↓↓↓

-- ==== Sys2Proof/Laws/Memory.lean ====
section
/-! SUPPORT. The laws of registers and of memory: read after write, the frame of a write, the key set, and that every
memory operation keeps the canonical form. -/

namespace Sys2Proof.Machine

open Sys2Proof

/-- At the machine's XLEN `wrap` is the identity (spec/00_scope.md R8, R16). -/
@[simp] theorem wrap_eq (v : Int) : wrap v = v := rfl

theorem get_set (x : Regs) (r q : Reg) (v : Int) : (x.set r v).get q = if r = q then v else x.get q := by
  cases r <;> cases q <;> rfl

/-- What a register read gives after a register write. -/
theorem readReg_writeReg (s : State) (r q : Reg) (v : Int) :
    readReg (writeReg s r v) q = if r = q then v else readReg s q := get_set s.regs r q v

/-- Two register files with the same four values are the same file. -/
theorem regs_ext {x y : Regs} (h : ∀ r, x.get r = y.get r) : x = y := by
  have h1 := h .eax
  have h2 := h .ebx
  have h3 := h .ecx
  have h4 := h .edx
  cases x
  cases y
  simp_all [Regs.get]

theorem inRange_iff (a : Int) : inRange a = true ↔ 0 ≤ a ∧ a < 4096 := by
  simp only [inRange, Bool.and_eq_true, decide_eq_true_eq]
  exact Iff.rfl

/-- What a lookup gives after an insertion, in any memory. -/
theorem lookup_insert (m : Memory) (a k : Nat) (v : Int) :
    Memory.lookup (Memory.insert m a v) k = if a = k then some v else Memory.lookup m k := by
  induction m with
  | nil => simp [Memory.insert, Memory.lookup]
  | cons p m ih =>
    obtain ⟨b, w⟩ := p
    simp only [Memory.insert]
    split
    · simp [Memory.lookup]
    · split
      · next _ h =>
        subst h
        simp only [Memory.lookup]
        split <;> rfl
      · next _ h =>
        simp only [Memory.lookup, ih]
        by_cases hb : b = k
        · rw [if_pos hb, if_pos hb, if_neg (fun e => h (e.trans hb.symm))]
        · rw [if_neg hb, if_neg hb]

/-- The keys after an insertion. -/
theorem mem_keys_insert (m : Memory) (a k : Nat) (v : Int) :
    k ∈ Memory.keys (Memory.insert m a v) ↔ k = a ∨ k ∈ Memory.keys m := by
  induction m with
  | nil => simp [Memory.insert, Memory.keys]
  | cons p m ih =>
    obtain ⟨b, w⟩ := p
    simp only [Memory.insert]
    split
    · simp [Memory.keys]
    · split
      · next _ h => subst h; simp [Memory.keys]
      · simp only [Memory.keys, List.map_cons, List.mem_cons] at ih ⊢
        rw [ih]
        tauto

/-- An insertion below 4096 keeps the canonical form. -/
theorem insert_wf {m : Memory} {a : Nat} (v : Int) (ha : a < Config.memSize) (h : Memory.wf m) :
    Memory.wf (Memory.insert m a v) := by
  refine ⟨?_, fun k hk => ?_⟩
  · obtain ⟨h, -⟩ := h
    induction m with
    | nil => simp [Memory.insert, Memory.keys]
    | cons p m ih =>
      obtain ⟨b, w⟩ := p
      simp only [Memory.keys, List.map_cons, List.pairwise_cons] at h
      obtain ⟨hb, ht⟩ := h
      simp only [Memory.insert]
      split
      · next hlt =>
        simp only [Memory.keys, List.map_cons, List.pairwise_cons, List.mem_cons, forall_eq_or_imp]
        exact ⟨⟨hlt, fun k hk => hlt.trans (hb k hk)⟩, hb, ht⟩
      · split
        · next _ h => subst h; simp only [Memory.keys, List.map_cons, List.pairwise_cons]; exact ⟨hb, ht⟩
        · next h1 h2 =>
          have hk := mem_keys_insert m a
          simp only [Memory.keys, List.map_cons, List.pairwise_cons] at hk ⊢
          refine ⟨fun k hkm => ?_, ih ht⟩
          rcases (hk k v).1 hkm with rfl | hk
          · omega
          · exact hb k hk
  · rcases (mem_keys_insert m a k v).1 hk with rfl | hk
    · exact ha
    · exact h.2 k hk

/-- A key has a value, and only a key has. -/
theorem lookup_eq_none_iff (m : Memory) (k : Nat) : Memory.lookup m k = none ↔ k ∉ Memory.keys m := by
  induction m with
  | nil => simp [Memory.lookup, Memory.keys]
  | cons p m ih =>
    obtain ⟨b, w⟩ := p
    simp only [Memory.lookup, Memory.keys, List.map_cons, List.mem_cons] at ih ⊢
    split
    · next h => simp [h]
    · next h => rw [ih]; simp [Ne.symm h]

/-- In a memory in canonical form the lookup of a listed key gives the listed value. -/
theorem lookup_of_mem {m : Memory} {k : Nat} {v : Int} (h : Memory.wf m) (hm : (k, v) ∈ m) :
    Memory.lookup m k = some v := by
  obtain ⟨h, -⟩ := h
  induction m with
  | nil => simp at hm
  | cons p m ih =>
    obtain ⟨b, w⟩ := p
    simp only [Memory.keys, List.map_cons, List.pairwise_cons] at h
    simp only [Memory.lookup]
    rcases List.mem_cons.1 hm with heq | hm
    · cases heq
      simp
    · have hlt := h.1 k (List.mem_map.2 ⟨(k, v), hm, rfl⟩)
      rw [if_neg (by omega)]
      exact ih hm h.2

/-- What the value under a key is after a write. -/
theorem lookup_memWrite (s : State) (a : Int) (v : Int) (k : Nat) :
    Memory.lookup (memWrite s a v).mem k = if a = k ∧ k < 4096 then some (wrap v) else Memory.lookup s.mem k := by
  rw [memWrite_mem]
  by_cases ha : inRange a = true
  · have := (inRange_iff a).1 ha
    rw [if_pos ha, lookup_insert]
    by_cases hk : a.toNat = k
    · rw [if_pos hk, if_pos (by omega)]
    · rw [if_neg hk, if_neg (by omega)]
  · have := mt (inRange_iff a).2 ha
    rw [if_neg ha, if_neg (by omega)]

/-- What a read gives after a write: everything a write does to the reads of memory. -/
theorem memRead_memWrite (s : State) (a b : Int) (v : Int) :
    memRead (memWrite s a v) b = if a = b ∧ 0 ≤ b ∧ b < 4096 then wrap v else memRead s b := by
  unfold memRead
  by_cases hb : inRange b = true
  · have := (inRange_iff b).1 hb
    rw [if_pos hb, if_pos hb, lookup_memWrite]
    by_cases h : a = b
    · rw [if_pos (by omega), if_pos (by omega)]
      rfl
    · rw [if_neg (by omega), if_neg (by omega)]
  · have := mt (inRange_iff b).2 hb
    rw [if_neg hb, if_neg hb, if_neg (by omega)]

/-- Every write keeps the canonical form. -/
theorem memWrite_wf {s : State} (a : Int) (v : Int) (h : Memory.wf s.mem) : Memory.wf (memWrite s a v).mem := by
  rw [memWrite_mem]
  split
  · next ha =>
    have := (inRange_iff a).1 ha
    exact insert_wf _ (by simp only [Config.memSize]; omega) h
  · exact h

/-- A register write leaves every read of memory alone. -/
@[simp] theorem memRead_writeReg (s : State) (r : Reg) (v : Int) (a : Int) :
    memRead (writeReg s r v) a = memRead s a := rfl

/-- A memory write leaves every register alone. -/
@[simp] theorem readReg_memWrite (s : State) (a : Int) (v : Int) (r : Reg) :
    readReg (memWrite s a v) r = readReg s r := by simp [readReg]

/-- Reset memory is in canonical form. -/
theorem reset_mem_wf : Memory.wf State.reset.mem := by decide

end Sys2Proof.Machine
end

↑↑↑
↓↓↓

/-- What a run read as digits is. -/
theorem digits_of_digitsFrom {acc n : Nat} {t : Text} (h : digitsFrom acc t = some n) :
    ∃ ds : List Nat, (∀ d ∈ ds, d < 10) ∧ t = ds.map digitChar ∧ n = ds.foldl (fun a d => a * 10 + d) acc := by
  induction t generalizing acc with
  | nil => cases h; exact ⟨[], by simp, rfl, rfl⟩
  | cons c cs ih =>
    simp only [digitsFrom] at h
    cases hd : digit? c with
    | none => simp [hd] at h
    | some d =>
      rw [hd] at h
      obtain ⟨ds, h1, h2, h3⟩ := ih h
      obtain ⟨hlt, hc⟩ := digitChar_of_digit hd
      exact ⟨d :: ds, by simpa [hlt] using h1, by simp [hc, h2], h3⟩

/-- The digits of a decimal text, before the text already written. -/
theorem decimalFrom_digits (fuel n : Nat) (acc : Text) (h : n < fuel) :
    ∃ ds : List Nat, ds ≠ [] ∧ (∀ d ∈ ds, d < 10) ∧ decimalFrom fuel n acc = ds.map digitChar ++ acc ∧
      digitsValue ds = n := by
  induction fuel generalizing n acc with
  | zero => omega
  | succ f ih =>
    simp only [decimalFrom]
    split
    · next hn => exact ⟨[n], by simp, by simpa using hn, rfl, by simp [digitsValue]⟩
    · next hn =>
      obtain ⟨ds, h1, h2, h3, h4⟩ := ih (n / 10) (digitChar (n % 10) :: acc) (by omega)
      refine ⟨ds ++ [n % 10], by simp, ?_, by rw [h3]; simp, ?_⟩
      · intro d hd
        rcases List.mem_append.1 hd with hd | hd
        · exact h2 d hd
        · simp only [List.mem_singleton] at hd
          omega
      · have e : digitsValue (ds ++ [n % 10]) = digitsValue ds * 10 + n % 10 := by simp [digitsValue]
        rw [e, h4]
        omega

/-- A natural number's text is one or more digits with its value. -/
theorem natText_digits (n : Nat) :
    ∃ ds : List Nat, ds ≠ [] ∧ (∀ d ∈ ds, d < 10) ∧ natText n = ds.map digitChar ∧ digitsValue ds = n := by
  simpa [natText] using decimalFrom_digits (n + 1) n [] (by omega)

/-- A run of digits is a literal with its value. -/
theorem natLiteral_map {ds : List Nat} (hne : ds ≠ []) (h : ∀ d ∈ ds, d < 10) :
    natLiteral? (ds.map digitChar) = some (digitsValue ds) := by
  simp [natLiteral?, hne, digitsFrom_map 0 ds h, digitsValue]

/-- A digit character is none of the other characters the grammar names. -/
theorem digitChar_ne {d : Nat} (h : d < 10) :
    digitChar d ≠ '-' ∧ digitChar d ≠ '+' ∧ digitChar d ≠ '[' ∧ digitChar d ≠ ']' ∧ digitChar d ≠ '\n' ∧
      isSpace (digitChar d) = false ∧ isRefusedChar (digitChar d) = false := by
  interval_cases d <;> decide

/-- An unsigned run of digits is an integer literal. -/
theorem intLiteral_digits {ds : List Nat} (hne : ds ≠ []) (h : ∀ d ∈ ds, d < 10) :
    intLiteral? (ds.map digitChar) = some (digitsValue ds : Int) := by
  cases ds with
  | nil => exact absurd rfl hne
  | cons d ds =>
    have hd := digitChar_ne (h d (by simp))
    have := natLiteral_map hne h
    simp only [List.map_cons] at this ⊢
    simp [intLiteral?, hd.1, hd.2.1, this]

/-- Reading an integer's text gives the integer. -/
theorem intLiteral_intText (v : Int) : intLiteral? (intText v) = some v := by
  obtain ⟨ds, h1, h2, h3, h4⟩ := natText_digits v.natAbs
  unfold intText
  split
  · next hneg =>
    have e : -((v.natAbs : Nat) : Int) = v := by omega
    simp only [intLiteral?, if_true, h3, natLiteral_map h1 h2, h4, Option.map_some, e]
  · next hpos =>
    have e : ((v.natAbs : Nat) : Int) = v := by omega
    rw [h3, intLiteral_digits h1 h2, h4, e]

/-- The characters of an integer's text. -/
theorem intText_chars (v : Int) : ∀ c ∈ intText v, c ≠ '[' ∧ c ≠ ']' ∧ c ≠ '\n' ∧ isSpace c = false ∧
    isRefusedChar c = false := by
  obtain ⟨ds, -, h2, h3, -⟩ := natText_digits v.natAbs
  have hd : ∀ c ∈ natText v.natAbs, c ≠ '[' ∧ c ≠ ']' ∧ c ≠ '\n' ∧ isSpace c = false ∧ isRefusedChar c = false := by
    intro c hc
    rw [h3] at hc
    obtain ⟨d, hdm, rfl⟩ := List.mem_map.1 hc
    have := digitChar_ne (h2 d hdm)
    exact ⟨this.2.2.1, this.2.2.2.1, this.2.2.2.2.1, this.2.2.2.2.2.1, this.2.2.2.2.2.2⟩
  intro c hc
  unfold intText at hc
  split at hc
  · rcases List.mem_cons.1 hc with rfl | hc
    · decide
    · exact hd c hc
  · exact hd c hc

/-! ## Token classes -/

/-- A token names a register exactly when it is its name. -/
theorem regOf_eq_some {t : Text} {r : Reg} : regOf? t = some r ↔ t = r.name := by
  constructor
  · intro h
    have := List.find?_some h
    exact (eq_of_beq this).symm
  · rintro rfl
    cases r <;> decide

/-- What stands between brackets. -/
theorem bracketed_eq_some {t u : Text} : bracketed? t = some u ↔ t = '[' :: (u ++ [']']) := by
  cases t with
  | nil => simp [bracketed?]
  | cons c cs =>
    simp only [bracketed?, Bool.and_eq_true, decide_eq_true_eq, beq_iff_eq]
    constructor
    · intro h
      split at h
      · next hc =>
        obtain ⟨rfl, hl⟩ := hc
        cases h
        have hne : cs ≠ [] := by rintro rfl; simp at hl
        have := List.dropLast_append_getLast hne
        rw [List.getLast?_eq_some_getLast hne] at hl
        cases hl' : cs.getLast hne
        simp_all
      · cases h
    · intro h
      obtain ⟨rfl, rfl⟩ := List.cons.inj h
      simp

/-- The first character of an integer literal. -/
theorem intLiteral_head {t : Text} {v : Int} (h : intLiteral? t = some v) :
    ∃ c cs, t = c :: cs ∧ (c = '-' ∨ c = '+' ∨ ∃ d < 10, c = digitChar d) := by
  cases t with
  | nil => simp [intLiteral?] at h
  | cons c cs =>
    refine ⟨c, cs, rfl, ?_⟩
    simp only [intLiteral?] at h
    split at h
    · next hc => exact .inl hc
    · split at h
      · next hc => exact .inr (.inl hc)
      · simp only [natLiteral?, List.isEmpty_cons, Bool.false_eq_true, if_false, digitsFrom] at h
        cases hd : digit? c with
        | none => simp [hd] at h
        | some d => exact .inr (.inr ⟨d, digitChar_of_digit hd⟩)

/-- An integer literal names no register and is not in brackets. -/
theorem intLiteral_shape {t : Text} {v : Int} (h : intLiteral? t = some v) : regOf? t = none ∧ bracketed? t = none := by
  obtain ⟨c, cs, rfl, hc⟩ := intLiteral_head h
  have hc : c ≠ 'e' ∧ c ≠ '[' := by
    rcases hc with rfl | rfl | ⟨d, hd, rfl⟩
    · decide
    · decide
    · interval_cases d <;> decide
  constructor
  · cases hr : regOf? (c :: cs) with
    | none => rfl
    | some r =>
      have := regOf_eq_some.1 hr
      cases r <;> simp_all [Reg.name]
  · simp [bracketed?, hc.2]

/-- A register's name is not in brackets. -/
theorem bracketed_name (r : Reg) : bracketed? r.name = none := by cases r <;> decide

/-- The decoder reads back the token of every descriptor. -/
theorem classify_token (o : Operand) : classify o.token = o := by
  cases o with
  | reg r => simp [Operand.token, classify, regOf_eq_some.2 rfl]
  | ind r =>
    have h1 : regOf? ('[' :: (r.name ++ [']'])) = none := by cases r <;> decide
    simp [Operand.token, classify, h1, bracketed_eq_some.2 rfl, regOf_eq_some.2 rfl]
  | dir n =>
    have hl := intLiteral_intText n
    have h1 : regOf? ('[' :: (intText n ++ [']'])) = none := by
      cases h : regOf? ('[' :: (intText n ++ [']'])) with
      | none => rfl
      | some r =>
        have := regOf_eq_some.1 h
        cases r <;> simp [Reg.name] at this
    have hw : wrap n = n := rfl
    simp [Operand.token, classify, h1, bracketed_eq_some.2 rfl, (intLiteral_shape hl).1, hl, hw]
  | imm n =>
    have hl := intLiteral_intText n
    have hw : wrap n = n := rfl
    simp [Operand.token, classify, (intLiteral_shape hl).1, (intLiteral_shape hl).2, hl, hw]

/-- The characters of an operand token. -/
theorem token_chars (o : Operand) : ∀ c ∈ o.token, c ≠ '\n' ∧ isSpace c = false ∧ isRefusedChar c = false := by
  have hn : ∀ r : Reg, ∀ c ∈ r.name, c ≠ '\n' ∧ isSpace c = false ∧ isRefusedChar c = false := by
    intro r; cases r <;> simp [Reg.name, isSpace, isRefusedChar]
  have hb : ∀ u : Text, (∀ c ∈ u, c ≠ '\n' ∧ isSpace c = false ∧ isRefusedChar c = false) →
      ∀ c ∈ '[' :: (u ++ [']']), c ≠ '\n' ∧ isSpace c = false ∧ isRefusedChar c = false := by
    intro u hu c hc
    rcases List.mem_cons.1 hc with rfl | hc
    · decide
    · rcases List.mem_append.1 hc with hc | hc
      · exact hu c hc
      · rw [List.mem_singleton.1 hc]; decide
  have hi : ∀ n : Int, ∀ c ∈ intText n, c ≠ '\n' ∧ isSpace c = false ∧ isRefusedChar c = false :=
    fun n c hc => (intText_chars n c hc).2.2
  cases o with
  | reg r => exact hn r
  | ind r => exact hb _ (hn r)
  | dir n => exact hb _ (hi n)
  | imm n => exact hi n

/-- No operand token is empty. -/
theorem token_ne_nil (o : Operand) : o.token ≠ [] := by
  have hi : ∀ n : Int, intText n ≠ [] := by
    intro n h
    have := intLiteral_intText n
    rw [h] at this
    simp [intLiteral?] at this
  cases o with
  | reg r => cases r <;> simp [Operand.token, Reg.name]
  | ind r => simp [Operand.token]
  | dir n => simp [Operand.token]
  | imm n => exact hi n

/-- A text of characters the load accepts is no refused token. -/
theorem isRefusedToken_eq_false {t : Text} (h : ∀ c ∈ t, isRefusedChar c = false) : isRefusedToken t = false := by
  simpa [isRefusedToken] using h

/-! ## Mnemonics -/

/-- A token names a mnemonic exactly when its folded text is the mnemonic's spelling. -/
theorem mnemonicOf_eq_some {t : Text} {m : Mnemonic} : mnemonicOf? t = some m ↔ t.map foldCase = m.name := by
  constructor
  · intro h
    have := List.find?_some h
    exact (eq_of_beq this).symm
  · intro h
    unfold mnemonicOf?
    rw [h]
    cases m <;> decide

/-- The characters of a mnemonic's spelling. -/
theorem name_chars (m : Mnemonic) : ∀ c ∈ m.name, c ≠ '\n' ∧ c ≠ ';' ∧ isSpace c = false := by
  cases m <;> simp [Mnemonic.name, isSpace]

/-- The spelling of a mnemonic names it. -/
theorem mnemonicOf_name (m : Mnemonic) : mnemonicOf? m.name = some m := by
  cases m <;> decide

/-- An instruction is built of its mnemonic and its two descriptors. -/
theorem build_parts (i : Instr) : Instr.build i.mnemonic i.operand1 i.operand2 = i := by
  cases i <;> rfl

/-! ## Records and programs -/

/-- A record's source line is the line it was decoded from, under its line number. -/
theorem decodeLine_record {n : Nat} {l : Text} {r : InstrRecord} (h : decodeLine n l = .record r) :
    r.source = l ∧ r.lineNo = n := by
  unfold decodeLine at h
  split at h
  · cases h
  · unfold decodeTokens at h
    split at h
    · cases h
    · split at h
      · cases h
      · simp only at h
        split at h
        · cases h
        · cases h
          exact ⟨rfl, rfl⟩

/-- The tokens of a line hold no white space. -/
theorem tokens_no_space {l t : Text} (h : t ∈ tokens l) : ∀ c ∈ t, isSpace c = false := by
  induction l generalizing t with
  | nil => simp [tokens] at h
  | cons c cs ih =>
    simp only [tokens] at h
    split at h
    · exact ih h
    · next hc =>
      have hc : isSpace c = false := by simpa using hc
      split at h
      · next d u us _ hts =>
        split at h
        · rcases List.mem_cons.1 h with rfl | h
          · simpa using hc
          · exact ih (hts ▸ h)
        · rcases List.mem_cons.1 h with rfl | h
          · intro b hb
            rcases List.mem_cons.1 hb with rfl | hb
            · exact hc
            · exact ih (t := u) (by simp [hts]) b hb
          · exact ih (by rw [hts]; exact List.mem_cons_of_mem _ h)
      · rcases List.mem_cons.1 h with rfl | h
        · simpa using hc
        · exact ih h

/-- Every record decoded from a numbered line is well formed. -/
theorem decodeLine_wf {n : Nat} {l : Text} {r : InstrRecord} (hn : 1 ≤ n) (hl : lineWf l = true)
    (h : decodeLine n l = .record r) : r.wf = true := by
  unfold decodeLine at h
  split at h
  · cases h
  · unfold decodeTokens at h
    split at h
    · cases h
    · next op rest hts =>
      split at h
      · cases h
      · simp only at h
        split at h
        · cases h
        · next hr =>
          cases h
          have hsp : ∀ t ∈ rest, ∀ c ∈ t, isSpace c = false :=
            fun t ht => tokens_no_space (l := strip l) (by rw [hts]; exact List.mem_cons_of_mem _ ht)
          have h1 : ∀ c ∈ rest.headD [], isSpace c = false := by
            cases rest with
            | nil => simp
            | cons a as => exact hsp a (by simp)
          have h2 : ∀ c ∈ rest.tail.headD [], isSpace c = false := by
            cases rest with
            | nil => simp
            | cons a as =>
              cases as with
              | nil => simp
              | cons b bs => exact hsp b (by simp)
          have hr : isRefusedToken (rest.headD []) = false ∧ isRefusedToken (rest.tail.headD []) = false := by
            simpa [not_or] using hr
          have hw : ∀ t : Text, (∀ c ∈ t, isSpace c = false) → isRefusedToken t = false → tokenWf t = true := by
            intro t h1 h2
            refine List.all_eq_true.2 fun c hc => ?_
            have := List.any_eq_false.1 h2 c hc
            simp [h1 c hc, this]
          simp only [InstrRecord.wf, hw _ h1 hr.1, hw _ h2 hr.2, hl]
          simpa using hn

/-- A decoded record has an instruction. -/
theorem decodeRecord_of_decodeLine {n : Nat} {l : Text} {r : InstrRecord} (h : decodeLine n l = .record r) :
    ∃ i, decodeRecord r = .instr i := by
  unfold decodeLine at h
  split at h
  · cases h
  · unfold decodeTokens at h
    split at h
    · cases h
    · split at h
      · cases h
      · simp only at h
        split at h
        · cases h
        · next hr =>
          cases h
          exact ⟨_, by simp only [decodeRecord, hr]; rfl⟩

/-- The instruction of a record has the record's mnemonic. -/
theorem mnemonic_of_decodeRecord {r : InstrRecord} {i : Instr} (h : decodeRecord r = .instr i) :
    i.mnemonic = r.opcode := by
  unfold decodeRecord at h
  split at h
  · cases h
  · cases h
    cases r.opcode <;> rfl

↑↑↑

▸ **WORK INSTRUCTION**
Reproduce the lines above, beginning at the line with "simp only [intLiteral?, if_true, h3, natLiteral_map" and stopping after the line with "obtain ⟨ds, -, h2, h3, -⟩", exactly as they are.

▸ **WRITTEN SOLUTION**
    simp only [intLiteral?, if_true, h3, natLiteral_map h1 h2, h4, Option.map_some, e]
  · next hpos =>
    have e : ((v.natAbs : Nat) : Int) = v := by omega
    rw [h3, intLiteral_digits h1 h2, h4, e]

/-- The characters of an integer's text. -/
theorem intText_chars (v : Int) : ∀ c ∈ intText v, c ≠ '[' ∧ c ≠ ']' ∧ c ≠ '\n' ∧ isSpace c = false ∧
    isRefusedChar c = false := by
  obtain ⟨ds, -, h2, h3, -⟩ := natText_digits v.natAbs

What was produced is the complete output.